## WHAT IS BEING ASKED
Look through the records and copy each line with the string "mismatched" in it.

------ DATA TO EXAMINE

@[simp] theorem applyFo_sound {s0 : State} : ∀ x1 x2 s, Sound s0 s → Sound s0 (applyFo x1 x2 s) := by
  intro x1 x2 s h
  unfold applyFo
  try dsimp only
  repeat' split
  all_goals first | with_reducible exact h | simp +contextual (maxDischargeDepth := 50) [h, foldl_sound]

@[simp] theorem applyFo_epoch {s0 : State} : ∀ x1 x2 s, EpochStays s0 s → EpochStays s0 (applyFo x1 x2 s) := by
  intro x1 x2 s h
  unfold applyFo
  try dsimp only
  repeat' split
  all_goals first | with_reducible exact h | simp +contextual (maxDischargeDepth := 50) [h, foldl_epoch]

@[simp] theorem preloadFo_sound {s0 : State} : ∀ x1 s, Sound s0 s → Sound s0 (preloadFo x1 s) := by
  intro x1 s h
  unfold preloadFo
  try dsimp only
  repeat' split
  all_goals first | with_reducible exact h | simp +contextual (maxDischargeDepth := 50) [h, foldl_sound]

@[simp] theorem preloadFo_epoch {s0 : State} : ∀ x1 s, EpochStays s0 s → EpochStays s0 (preloadFo x1 s) := by
  intro x1 s h
  unfold preloadFo
  try dsimp only
  repeat' split
  all_goals first | with_reducible exact h | simp +contextual (maxDischargeDepth := 50) [h, foldl_epoch]

@[simp] theorem applyAio_sound {s0 : State} : ∀ x1 x2 s, Sound s0 s → Sound s0 (applyAio x1 x2 s) := by
  intro x1 x2 s h
  unfold applyAio
  try dsimp only
  repeat' split
  all_goals first | with_reducible exact h | simp +contextual (maxDischargeDepth := 50) [h, foldl_sound]

@[simp] theorem applyAio_epoch {s0 : State} : ∀ x1 x2 s, EpochStays s0 s → EpochStays s0 (applyAio x1 x2 s) := by
  intro x1 x2 s h
  unfold applyAio
  try dsimp only
  repeat' split
  all_goals first | with_reducible exact h | simp +contextual (maxDischargeDepth := 50) [h, foldl_epoch]

@[simp] theorem preloadAio_sound {s0 : State} : ∀ x1 s, Sound s0 s → Sound s0 (preloadAio x1 s) := by
  intro x1 s h
  unfold preloadAio
  try dsimp only
  repeat' split
  all_goals first | with_reducible exact h | simp +contextual (maxDischargeDepth := 50) [h, foldl_sound]

@[simp] theorem preloadAio_epoch {s0 : State} : ∀ x1 s, EpochStays s0 s → EpochStays s0 (preloadAio x1 s) := by
  intro x1 s h
  unfold preloadAio
  try dsimp only
  repeat' split
  all_goals first | with_reducible exact h | simp +contextual (maxDischargeDepth := 50) [h, foldl_epoch]

@[simp] theorem applyDio_sound {s0 : State} : ∀ x1 x2 s, Sound s0 s → Sound s0 (applyDio x1 x2 s) := by
  intro x1 x2 s h
  unfold applyDio
  try dsimp only
  repeat' split
  all_goals first | with_reducible exact h | simp +contextual (maxDischargeDepth := 50) [h, foldl_sound]

@[simp] theorem applyDio_epoch {s0 : State} : ∀ x1 x2 s, EpochStays s0 s → EpochStays s0 (applyDio x1 x2 s) := by
  intro x1 x2 s h
  unfold applyDio
  try dsimp only
  repeat' split
  all_goals first | with_reducible exact h | simp +contextual (maxDischargeDepth := 50) [h, foldl_epoch]

@[simp] theorem preloadDio_sound {s0 : State} : ∀ x1 s, Sound s0 s → Sound s0 (preloadDio x1 s) := by
  intro x1 s h
  unfold preloadDio
  try dsimp only
  repeat' split
  all_goals first | with_reducible exact h | simp +contextual (maxDischargeDepth := 50) [h, foldl_sound]

@[simp] theorem preloadDio_epoch {s0 : State} : ∀ x1 s, EpochStays s0 s → EpochStays s0 (preloadDio x1 s) := by
  intro x1 s h
  unfold preloadDio
  try dsimp only
  repeat' split
  all_goals first | with_reducible exact h | simp +contextual (maxDischargeDepth := 50) [h, foldl_epoch]

@[simp] theorem preloadStages_sound {s0 : State} : ∀ x1 x2 s, Sound s0 s → Sound s0 (preloadStages x1 x2 s) := by
  intro x1 x2 s h
  unfold preloadStages
  try dsimp only
  repeat' split
  all_goals first | with_reducible exact h | simp +contextual (maxDischargeDepth := 50) [h, foldl_sound]

@[simp] theorem preloadStages_epoch {s0 : State} : ∀ x1 x2 s, EpochStays s0 s → EpochStays s0 (preloadStages x1 x2 s) := by
  intro x1 x2 s h
  unfold preloadStages
  try dsimp only
  repeat' split
  all_goals first | with_reducible exact h | simp +contextual (maxDischargeDepth := 50) [h, foldl_epoch]

@[simp] theorem sendBroadcast_sound {s0 : State} : ∀ x1 x2 x3 s, Sound s0 s → Sound s0 (sendBroadcast x1 x2 x3 s) := by
  intro x1 x2 x3 s h
  unfold sendBroadcast
  try dsimp only
  repeat' split
  all_goals first | with_reducible exact h | simp +contextual (maxDischargeDepth := 50) [h, foldl_sound]

@[simp] theorem sendBroadcast_epoch {s0 : State} : ∀ x1 x2 x3 s, EpochStays s0 s → EpochStays s0 (sendBroadcast x1 x2 x3 s) := by
  intro x1 x2 x3 s h
  unfold sendBroadcast
  try dsimp only
  repeat' split
  all_goals first | with_reducible exact h | simp +contextual (maxDischargeDepth := 50) [h, foldl_epoch]

@[simp] theorem sendClaimBroadcast_sound {s0 : State} : ∀ s, Sound s0 s → Sound s0 (sendClaimBroadcast s) := by
  intro s h
  unfold sendClaimBroadcast
  try dsimp only
  repeat' split
  all_goals first | with_reducible exact h | simp +contextual (maxDischargeDepth := 50) [h, foldl_sound]

@[simp] theorem sendClaimBroadcast_epoch {s0 : State} : ∀ s, EpochStays s0 s → EpochStays s0 (sendClaimBroadcast s) := by
  intro s h
  unfold sendClaimBroadcast
  try dsimp only
  repeat' split
  all_goals first | with_reducible exact h | simp +contextual (maxDischargeDepth := 50) [h, foldl_epoch]

@[simp] theorem enterActive_sound {s0 : State} : ∀ x1 x2 x3 s, Sound s0 s → Sound s0 (enterActive x1 x2 x3 s) := by
  intro x1 x2 x3 s h
  unfold enterActive
  try dsimp only
  repeat' split
  all_goals first | with_reducible exact h | simp +contextual (maxDischargeDepth := 50) [h, foldl_sound]

@[simp] theorem enterActive_epoch {s0 : State} : ∀ x1 x2 x3 s, EpochStays s0 s → EpochStays s0 (enterActive x1 x2 x3 s) := by
  intro x1 x2 x3 s h
  unfold enterActive
  try dsimp only
  repeat' split
  all_goals first | with_reducible exact h | simp +contextual (maxDischargeDepth := 50) [h, foldl_epoch]

@[simp] theorem skipJournalIds_sound {s0 : State} : ∀ s, Sound s0 s → Sound s0 (skipJournalIds s) := by
  intro s h
  unfold skipJournalIds
  try dsimp only
  repeat' split
  all_goals first | with_reducible exact h | simp +contextual (maxDischargeDepth := 50) [h, foldl_sound]

@[simp] theorem skipJournalIds_epoch {s0 : State} : ∀ s, EpochStays s0 s → EpochStays s0 (skipJournalIds s) := by
  intro s h
  unfold skipJournalIds
  try dsimp only
  repeat' split
  all_goals first | with_reducible exact h | simp +contextual (maxDischargeDepth := 50) [h, foldl_epoch]

@[simp] theorem recordLost_sound {s0 : State} : ∀ x1 x2 s, Sound s0 s → Sound s0 (recordLost x1 x2 s) := by
  intro x1 x2 s h
  unfold recordLost
  try dsimp only
  repeat' split
  all_goals first | with_reducible exact h | simp +contextual (maxDischargeDepth := 50) [h, foldl_sound]

@[simp] theorem recordLost_epoch {s0 s : State} (a b) (h : EpochStays s0 s) : EpochStays s0 (recordLost a b s) := by
  unfold recordLost; split
  · exact h
  · refine onImg_epoch _ (fun i => ?_) h
    split <;> rfl

@[simp] theorem recordGap_sound {s0 : State} : ∀ x1 s, Sound s0 s → Sound s0 (recordGap x1 s) := by
  intro x1 s h
  unfold recordGap
  try dsimp only
  repeat' split
  all_goals first | with_reducible exact h | simp +contextual (maxDischargeDepth := 50) [h, foldl_sound]

@[simp] theorem recordGap_epoch {s0 : State} : ∀ x1 s, EpochStays s0 s → EpochStays s0 (recordGap x1 s) := by
  intro x1 s h
  unfold recordGap
  try dsimp only
  repeat' split
  all_goals first | with_reducible exact h | simp +contextual (maxDischargeDepth := 50) [h, foldl_epoch]

@[simp] theorem proofAfterTakeOver_sound {s0 : State} : ∀ x1 s, Sound s0 s → Sound s0 (proofAfterTakeOver x1 s) := by
  intro x1 s h
  unfold proofAfterTakeOver
  try dsimp only
  repeat' split
  all_goals first | with_reducible exact h | simp +contextual (maxDischargeDepth := 50) [h, foldl_sound]

@[simp] theorem proofAfterTakeOver_epoch {s0 : State} : ∀ x1 s, EpochStays s0 s → EpochStays s0 (proofAfterTakeOver x1 s) := by
  intro x1 s h
  unfold proofAfterTakeOver
  try dsimp only
  repeat' split
  all_goals first | with_reducible exact h | simp +contextual (maxDischargeDepth := 50) [h, foldl_epoch]

@[simp] theorem takeOverNow_sound {s0 : State} : ∀ x1 x2 x3 s, Sound s0 s → Sound s0 (takeOverNow x1 x2 x3 s) := by
  intro x1 x2 x3 s h
  unfold takeOverNow
  try dsimp only
  repeat' split
  all_goals first | with_reducible exact h | simp +contextual (maxDischargeDepth := 50) [h, foldl_sound]

@[simp] theorem takeOver_sound {s0 : State} : ∀ x1 x2 x3 s, Sound s0 s → Sound s0 (takeOver x1 x2 x3 s) := by
  intro x1 x2 x3 s h
  unfold takeOver
  try dsimp only
  repeat' split
  all_goals first | with_reducible exact h | simp +contextual (maxDischargeDepth := 50) [h, foldl_sound]

@[simp] theorem towSend_sound {s0 : State} : ∀ x1 s, Sound s0 s → Sound s0 (towSend x1 s) := by
  intro x1 s h
  unfold towSend
  try dsimp only
  repeat' split
  all_goals first | with_reducible exact h | simp +contextual (maxDischargeDepth := 50) [h, foldl_sound]

@[simp] theorem towSend_epoch {s0 : State} : ∀ x1 s, EpochStays s0 s → EpochStays s0 (towSend x1 s) := by
  intro x1 s h
  unfold towSend
  try dsimp only
  repeat' split
  all_goals first | with_reducible exact h | simp +contextual (maxDischargeDepth := 50) [h, foldl_epoch]

@[simp] theorem persisting_sound {s0 : State} : ∀ x1 x2 x3 x4 s, Sound s0 s → Sound s0 (persisting x1 x2 x3 x4 s) := by
  intro x1 x2 x3 x4 s h
  unfold persisting
  try dsimp only
  repeat' split
  all_goals first | with_reducible exact h | simp +contextual (maxDischargeDepth := 50) [h, foldl_sound]

@[simp] theorem mismatched_sound {s0 : State} : ∀ x1 x2 x3 x4 x5 s, Sound s0 s → Sound s0 (mismatched x1 x2 x3 x4 x5 s) := by
  intro x1 x2 x3 x4 x5 s h
  unfold mismatched
  try dsimp only
  repeat' split
  all_goals first | with_reducible exact h | simp +contextual (maxDischargeDepth := 50) [h, foldl_sound]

------------

## EXPECTED ANSWER
@[simp] theorem mismatched_sound {s0 : State} : ∀ x1 x2 x3 x4 x5 s, Sound s0 s → Sound s0 (mismatched x1 x2 x3 x4 x5 s) := by
  unfold mismatched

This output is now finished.